YOUR OBJECTIVE:
Extract all lines that hold "than" from the records below.

[Stored data]
● ● ●

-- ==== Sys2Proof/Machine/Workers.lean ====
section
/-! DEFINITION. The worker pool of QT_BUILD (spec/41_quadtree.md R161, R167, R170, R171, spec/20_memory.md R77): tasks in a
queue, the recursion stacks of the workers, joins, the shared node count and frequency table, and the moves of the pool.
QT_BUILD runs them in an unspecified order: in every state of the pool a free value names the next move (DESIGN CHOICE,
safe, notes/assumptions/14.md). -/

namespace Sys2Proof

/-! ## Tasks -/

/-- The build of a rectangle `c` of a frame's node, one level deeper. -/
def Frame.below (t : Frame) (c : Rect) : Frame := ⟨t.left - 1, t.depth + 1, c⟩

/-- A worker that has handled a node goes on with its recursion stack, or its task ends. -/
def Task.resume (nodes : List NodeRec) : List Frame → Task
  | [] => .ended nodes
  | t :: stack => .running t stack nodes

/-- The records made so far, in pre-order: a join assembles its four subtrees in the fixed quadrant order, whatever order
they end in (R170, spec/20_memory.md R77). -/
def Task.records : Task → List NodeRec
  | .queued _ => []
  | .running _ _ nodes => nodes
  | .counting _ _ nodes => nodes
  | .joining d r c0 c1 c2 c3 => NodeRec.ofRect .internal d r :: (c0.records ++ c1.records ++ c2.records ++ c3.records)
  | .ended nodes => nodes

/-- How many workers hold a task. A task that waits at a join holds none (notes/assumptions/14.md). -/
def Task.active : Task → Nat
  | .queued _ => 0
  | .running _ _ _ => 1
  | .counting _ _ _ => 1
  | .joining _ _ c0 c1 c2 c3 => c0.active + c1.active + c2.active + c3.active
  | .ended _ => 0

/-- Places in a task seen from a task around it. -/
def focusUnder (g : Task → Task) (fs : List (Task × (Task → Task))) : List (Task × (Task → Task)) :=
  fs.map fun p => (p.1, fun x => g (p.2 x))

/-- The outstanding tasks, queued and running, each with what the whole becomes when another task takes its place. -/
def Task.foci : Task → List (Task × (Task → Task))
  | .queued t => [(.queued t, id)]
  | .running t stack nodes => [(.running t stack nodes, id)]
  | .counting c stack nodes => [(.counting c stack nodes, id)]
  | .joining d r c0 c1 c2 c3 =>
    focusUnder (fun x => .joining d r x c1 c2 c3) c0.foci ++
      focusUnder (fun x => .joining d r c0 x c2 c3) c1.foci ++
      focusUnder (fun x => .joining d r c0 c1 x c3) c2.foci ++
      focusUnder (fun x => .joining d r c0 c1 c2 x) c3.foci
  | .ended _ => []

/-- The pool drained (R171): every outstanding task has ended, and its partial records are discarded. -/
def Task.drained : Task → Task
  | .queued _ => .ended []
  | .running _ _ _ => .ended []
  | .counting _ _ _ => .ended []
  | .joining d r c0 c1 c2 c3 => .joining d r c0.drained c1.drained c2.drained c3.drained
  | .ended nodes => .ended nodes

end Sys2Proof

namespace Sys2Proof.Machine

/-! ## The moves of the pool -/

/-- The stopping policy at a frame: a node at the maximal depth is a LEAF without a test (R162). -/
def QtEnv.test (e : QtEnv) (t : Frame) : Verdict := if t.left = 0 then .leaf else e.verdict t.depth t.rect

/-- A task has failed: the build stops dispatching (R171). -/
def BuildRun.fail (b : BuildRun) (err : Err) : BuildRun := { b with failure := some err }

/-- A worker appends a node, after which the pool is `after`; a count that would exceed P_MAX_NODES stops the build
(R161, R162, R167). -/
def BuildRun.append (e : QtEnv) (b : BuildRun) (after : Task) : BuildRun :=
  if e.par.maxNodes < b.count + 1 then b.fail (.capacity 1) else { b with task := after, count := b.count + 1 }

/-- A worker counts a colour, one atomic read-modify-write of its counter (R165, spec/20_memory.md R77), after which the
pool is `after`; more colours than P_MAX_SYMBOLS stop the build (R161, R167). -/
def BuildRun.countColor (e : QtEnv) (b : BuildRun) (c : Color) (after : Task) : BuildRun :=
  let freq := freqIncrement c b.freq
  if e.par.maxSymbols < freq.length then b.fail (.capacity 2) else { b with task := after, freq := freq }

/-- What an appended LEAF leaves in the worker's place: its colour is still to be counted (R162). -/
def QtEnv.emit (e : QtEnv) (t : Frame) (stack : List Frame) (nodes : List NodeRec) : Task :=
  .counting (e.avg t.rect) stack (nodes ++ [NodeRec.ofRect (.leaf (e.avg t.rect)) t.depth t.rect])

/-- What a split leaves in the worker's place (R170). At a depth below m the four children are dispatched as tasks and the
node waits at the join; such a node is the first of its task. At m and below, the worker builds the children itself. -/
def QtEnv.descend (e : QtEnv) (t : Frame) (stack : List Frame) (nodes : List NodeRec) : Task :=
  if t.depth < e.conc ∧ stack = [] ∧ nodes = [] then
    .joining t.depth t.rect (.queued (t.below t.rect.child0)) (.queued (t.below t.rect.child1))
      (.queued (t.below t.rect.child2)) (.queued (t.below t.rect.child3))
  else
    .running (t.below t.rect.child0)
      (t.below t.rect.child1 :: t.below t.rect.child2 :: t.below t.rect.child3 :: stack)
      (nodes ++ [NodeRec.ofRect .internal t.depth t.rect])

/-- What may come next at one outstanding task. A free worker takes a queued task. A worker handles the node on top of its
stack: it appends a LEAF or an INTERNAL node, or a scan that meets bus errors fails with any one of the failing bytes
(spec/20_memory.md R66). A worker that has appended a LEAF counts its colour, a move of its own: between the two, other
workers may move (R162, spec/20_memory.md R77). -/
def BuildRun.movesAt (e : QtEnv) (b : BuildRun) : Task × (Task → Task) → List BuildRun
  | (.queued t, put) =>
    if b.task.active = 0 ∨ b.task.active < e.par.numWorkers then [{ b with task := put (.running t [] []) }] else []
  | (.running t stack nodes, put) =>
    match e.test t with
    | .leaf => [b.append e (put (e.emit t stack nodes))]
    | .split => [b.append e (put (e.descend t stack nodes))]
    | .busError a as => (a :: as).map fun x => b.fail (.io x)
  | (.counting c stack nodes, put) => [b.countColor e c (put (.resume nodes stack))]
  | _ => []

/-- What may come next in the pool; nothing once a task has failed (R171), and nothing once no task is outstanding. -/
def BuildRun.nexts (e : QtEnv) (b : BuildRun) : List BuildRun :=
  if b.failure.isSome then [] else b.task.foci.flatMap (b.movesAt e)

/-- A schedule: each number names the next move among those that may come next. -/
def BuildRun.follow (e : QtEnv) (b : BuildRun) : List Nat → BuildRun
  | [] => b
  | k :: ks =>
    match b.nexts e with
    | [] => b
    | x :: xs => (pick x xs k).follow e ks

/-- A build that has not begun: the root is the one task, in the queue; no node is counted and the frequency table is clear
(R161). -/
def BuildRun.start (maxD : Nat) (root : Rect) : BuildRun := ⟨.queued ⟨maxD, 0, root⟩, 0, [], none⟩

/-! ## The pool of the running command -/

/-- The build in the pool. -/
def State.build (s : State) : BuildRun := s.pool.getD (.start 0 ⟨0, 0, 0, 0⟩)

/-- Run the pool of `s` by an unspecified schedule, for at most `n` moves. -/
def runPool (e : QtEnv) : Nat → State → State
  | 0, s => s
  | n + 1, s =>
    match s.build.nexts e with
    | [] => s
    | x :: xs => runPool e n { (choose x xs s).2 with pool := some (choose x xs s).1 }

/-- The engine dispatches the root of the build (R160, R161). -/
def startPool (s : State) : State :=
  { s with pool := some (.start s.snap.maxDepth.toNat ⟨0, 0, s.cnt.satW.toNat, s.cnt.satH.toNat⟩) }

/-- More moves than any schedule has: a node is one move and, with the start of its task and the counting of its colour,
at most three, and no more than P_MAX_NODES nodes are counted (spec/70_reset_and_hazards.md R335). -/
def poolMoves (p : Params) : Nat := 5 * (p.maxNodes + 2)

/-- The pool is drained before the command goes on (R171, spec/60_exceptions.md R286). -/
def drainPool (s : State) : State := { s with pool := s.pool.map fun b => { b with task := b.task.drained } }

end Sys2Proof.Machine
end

● ● ●

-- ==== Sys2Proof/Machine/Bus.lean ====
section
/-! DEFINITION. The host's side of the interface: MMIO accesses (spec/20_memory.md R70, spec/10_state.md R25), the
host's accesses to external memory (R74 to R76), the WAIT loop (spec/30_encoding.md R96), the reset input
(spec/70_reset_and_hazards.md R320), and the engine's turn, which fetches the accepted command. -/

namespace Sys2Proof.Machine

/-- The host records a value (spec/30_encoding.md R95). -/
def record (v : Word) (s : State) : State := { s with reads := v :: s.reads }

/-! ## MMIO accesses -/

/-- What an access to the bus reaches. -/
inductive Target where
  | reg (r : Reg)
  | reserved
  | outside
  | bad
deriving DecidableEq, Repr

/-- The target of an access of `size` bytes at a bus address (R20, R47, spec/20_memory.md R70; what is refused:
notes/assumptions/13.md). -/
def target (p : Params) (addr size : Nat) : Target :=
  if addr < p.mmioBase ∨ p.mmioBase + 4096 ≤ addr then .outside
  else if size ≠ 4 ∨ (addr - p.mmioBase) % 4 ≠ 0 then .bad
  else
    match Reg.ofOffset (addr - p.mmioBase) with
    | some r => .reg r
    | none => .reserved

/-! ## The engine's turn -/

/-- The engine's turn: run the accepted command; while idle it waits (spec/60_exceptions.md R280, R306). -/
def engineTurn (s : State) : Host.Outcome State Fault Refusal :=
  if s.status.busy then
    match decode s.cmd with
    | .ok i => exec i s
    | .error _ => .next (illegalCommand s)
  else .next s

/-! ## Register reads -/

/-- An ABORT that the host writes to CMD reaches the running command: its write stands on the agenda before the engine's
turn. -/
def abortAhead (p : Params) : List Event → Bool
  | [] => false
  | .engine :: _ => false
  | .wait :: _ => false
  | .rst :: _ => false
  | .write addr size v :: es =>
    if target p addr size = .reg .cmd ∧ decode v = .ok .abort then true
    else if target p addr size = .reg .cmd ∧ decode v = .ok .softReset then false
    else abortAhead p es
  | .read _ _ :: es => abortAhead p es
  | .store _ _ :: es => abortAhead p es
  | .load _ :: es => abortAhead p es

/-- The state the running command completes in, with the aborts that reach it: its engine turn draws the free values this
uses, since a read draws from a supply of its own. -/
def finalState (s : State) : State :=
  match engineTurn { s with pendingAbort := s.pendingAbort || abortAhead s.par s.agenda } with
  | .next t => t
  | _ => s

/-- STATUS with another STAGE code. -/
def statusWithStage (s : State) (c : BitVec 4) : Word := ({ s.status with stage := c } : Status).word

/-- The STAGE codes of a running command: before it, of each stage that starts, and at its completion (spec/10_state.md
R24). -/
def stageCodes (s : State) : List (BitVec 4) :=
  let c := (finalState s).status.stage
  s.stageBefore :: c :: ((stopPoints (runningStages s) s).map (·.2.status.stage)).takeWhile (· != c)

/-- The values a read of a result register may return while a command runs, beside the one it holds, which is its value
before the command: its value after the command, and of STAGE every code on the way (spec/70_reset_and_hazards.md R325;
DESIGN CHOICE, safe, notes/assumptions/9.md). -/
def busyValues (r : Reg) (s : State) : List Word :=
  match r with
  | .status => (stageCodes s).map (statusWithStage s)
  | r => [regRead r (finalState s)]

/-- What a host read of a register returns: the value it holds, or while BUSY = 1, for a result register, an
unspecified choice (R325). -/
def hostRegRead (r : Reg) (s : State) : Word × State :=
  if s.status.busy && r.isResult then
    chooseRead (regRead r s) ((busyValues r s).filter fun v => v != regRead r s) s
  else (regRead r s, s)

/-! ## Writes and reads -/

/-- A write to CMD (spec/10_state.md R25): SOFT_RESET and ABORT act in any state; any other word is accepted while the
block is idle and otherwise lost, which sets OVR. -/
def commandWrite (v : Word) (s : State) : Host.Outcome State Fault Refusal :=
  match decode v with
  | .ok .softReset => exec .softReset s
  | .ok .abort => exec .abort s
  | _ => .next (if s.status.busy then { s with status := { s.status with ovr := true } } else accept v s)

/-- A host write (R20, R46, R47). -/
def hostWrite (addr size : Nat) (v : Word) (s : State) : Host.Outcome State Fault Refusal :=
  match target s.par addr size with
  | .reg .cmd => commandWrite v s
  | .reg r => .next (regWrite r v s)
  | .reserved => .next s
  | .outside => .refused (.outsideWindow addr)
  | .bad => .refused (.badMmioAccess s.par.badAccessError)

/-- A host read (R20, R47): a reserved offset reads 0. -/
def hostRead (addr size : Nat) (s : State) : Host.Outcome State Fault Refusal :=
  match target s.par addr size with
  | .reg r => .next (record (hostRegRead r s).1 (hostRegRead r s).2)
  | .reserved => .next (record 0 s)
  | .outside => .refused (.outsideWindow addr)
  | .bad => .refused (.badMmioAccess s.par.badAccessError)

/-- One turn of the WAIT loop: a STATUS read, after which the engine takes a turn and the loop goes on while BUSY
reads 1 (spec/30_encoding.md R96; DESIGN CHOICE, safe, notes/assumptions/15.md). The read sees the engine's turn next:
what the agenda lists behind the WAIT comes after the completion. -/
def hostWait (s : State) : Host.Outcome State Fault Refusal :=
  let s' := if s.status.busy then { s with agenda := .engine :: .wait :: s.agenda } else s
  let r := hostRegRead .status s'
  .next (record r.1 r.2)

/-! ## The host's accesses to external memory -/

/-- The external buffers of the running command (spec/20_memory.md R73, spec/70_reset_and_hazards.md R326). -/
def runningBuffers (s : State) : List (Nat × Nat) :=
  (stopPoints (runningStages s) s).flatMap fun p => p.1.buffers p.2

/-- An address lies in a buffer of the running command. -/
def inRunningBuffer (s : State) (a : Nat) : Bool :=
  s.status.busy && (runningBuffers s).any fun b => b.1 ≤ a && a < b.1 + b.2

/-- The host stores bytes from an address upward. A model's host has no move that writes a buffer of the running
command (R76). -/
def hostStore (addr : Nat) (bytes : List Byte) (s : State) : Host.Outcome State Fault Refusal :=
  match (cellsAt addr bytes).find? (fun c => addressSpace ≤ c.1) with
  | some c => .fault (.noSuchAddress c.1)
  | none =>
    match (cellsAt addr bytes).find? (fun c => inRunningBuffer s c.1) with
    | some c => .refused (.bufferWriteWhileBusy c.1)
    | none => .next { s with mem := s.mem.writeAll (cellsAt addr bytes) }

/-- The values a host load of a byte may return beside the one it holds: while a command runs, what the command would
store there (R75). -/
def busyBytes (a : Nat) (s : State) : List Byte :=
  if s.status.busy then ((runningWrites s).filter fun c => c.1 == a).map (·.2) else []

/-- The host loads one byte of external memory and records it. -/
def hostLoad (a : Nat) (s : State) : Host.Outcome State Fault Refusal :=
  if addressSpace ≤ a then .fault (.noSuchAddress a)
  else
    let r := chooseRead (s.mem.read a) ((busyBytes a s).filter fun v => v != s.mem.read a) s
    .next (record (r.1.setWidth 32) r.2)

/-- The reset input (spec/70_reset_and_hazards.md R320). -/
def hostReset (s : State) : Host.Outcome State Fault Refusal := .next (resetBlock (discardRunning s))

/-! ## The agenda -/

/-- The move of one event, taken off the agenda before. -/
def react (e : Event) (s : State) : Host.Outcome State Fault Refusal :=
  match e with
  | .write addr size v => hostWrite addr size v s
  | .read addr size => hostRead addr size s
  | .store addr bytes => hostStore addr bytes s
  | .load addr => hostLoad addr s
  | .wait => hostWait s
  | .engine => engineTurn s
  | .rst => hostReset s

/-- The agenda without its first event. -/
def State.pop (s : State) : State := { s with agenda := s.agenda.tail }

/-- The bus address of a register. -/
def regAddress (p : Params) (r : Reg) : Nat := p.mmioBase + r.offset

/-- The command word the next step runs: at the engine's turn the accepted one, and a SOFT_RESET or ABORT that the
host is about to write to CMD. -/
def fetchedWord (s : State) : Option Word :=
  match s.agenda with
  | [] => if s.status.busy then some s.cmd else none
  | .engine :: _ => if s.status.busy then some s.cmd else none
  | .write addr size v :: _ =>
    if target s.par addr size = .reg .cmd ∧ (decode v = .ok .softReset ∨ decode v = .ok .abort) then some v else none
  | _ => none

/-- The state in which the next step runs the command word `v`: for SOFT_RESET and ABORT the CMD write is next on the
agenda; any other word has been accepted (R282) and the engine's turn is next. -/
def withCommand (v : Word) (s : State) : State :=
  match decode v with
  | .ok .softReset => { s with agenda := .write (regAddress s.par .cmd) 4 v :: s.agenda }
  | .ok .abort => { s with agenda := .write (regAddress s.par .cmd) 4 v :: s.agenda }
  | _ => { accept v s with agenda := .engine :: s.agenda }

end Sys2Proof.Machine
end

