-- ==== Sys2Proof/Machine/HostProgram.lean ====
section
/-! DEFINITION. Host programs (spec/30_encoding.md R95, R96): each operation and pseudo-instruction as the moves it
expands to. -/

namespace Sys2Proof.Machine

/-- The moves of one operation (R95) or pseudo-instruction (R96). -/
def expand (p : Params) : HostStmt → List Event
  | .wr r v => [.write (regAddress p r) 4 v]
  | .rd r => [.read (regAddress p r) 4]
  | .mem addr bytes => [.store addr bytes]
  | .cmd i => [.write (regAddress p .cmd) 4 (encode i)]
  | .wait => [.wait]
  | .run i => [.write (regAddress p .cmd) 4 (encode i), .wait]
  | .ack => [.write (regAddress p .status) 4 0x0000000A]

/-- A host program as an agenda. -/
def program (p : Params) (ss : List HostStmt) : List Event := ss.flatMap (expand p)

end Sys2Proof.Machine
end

● ● ●

REPLY TO THE EXERCISE:
pool is `after`; more colours than P_MAX_SYMBOLS stop the build (R161, R167). -/
/-- More moves than any schedule has: a node is one move and, with the start of its task and the counting of its colour,
at most three, and no more than P_MAX_NODES nodes are counted (spec/70_reset_and_hazards.md R335). -/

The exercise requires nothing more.